- WHAT THIS TASK INVOLVES -
Read the records and gather each line that includes "queues".

- GIVEN INFORMATION -
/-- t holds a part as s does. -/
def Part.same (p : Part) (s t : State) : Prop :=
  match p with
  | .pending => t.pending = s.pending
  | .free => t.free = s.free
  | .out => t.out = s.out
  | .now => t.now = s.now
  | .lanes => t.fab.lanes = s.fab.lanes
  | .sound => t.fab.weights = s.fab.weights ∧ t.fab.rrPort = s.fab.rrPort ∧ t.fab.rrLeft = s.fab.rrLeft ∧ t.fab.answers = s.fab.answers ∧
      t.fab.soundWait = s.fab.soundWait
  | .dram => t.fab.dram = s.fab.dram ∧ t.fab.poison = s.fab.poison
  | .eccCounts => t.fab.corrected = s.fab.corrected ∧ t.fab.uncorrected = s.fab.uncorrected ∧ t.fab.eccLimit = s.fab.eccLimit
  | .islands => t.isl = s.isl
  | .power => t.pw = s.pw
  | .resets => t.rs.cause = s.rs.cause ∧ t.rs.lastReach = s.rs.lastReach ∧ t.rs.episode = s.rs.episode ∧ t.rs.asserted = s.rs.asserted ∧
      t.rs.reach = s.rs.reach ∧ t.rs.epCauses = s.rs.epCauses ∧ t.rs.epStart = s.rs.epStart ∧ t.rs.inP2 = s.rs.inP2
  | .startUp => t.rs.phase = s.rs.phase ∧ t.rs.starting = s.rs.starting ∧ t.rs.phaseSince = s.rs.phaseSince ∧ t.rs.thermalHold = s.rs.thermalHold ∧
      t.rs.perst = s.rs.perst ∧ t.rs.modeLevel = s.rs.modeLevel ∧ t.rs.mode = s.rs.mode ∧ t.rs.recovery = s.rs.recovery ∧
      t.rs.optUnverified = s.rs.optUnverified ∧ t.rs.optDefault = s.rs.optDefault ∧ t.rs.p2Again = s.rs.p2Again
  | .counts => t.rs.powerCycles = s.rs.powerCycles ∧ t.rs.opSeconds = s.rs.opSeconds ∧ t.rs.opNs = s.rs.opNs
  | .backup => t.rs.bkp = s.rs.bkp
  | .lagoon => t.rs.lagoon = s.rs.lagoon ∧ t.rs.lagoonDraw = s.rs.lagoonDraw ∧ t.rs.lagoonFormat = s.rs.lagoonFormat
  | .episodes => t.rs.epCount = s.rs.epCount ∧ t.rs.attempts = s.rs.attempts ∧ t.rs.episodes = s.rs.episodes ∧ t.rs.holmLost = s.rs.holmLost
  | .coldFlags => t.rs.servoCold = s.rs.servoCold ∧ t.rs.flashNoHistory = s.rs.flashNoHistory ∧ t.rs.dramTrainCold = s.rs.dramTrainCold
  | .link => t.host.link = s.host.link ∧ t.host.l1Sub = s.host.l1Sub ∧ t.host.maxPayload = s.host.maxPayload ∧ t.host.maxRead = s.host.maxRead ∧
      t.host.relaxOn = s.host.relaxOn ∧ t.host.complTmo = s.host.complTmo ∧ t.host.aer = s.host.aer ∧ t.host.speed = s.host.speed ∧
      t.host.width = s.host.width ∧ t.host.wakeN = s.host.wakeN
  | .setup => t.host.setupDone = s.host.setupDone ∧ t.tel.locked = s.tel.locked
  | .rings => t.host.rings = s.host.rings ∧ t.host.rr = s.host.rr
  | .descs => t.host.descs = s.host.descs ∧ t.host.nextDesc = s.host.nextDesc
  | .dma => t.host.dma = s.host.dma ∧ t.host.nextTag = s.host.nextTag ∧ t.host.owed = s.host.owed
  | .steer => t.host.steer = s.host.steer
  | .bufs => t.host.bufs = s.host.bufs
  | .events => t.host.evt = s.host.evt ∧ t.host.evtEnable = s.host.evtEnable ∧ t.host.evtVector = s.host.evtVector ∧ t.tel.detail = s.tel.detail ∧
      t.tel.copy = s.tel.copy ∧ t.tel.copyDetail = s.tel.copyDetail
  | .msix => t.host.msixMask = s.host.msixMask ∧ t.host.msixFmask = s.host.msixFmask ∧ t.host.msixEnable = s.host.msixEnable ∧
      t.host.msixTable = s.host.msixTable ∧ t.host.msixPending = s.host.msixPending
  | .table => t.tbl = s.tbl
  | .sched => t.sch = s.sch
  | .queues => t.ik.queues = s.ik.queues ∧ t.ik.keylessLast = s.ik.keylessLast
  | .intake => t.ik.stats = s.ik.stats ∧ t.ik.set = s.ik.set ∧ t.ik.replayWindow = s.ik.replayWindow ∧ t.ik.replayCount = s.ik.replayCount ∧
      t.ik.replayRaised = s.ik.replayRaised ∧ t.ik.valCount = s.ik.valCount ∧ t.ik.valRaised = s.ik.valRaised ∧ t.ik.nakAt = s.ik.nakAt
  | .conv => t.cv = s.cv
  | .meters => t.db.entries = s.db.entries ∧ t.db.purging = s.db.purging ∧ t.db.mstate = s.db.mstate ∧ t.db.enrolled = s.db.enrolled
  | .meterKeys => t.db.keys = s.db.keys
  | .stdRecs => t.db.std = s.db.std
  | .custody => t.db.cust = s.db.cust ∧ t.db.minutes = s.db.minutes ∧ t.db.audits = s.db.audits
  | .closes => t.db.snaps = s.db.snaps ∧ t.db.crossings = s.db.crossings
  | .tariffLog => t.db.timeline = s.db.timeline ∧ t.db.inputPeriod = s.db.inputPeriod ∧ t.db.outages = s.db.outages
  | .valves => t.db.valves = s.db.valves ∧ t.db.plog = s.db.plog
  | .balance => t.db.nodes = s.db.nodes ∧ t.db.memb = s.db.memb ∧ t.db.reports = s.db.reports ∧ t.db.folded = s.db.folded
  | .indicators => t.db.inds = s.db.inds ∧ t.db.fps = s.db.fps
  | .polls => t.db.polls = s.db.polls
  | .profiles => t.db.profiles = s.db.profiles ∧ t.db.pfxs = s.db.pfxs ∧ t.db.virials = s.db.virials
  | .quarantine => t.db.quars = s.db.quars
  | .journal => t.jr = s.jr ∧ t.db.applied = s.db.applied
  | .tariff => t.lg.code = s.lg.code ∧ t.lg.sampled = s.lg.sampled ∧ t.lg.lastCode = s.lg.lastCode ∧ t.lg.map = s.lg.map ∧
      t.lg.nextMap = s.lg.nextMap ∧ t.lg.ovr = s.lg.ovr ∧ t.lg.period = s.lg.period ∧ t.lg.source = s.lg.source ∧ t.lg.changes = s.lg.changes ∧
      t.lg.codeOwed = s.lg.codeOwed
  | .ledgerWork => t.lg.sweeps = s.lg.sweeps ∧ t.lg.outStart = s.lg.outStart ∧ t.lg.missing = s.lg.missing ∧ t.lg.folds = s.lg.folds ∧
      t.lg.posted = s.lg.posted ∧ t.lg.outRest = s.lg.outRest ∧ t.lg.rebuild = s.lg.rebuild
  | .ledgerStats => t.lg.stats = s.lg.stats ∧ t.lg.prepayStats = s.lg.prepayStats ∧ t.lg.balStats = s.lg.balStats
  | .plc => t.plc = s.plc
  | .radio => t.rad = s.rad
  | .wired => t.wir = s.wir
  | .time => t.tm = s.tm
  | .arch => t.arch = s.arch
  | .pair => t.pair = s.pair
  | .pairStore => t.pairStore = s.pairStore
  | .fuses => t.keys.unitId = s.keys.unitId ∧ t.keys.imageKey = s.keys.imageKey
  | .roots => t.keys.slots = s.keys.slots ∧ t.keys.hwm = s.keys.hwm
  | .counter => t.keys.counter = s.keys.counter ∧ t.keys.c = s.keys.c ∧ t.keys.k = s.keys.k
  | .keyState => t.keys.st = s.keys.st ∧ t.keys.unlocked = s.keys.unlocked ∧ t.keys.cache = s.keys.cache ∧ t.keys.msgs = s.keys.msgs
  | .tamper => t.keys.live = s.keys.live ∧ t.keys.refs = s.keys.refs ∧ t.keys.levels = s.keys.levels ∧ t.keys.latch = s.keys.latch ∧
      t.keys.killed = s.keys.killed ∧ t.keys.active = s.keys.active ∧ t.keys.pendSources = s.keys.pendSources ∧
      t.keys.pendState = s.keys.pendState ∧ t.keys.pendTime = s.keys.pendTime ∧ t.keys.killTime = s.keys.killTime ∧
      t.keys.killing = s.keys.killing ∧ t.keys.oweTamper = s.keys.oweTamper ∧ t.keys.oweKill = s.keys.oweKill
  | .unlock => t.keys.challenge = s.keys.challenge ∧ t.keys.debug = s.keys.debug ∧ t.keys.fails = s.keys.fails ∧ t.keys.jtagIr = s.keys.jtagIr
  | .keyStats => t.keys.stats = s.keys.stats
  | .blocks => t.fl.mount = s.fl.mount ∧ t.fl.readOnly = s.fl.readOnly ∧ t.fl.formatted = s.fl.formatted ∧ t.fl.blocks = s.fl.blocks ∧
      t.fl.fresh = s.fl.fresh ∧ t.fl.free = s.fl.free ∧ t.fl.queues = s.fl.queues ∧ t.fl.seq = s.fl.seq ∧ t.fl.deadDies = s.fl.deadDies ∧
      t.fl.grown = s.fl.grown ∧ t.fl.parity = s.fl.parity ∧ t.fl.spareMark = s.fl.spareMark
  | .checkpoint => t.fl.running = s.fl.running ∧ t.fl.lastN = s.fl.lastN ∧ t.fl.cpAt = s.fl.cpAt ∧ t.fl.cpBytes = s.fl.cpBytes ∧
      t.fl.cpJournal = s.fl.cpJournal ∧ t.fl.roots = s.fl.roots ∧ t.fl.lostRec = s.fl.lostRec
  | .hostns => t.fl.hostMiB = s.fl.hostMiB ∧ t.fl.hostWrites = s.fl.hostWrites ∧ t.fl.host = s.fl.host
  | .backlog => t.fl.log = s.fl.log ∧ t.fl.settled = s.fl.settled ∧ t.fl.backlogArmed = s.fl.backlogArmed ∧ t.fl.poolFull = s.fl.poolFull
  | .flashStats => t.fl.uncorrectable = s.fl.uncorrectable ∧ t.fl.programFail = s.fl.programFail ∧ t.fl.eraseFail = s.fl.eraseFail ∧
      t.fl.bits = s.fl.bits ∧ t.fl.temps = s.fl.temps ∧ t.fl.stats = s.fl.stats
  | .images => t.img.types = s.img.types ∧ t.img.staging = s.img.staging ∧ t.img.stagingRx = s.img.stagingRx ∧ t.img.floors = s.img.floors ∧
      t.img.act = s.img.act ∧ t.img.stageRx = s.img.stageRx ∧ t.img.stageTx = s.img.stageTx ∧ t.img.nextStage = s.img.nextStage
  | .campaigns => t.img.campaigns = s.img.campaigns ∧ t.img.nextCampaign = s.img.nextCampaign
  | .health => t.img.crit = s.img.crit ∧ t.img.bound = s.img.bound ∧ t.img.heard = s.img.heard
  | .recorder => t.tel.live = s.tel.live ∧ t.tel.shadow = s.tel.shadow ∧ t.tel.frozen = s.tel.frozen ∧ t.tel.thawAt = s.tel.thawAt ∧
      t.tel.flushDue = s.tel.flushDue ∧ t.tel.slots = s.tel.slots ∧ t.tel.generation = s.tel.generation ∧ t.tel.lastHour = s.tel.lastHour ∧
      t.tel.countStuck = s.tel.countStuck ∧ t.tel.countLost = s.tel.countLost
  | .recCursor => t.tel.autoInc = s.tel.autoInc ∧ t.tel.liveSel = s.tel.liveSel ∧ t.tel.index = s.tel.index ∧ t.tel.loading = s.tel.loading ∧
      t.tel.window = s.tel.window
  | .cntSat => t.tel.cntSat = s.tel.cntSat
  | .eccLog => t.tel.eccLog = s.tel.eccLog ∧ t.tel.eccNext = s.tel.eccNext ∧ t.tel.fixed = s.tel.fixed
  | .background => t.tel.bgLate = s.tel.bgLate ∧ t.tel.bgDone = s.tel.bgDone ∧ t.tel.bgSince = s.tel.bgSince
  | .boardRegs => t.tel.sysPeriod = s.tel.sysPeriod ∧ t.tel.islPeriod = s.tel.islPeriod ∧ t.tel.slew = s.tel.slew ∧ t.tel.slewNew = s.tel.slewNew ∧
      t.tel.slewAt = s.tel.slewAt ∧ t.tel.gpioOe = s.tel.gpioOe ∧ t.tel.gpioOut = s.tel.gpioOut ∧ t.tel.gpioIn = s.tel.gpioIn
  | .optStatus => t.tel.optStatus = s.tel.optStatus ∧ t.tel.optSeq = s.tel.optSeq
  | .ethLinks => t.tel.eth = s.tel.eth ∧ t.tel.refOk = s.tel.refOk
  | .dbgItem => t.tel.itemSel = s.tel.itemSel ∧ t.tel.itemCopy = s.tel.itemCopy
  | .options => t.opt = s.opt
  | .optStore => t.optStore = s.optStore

- FINAL ANSWER -
  | .queues => t.ik.queues = s.ik.queues ∧ t.ik.keylessLast = s.ik.keylessLast
      t.fl.fresh = s.fl.fresh ∧ t.fl.free = s.fl.free ∧ t.fl.queues = s.fl.queues ∧ t.fl.seq = s.fl.seq ∧ t.fl.deadDies = s.fl.deadDies ∧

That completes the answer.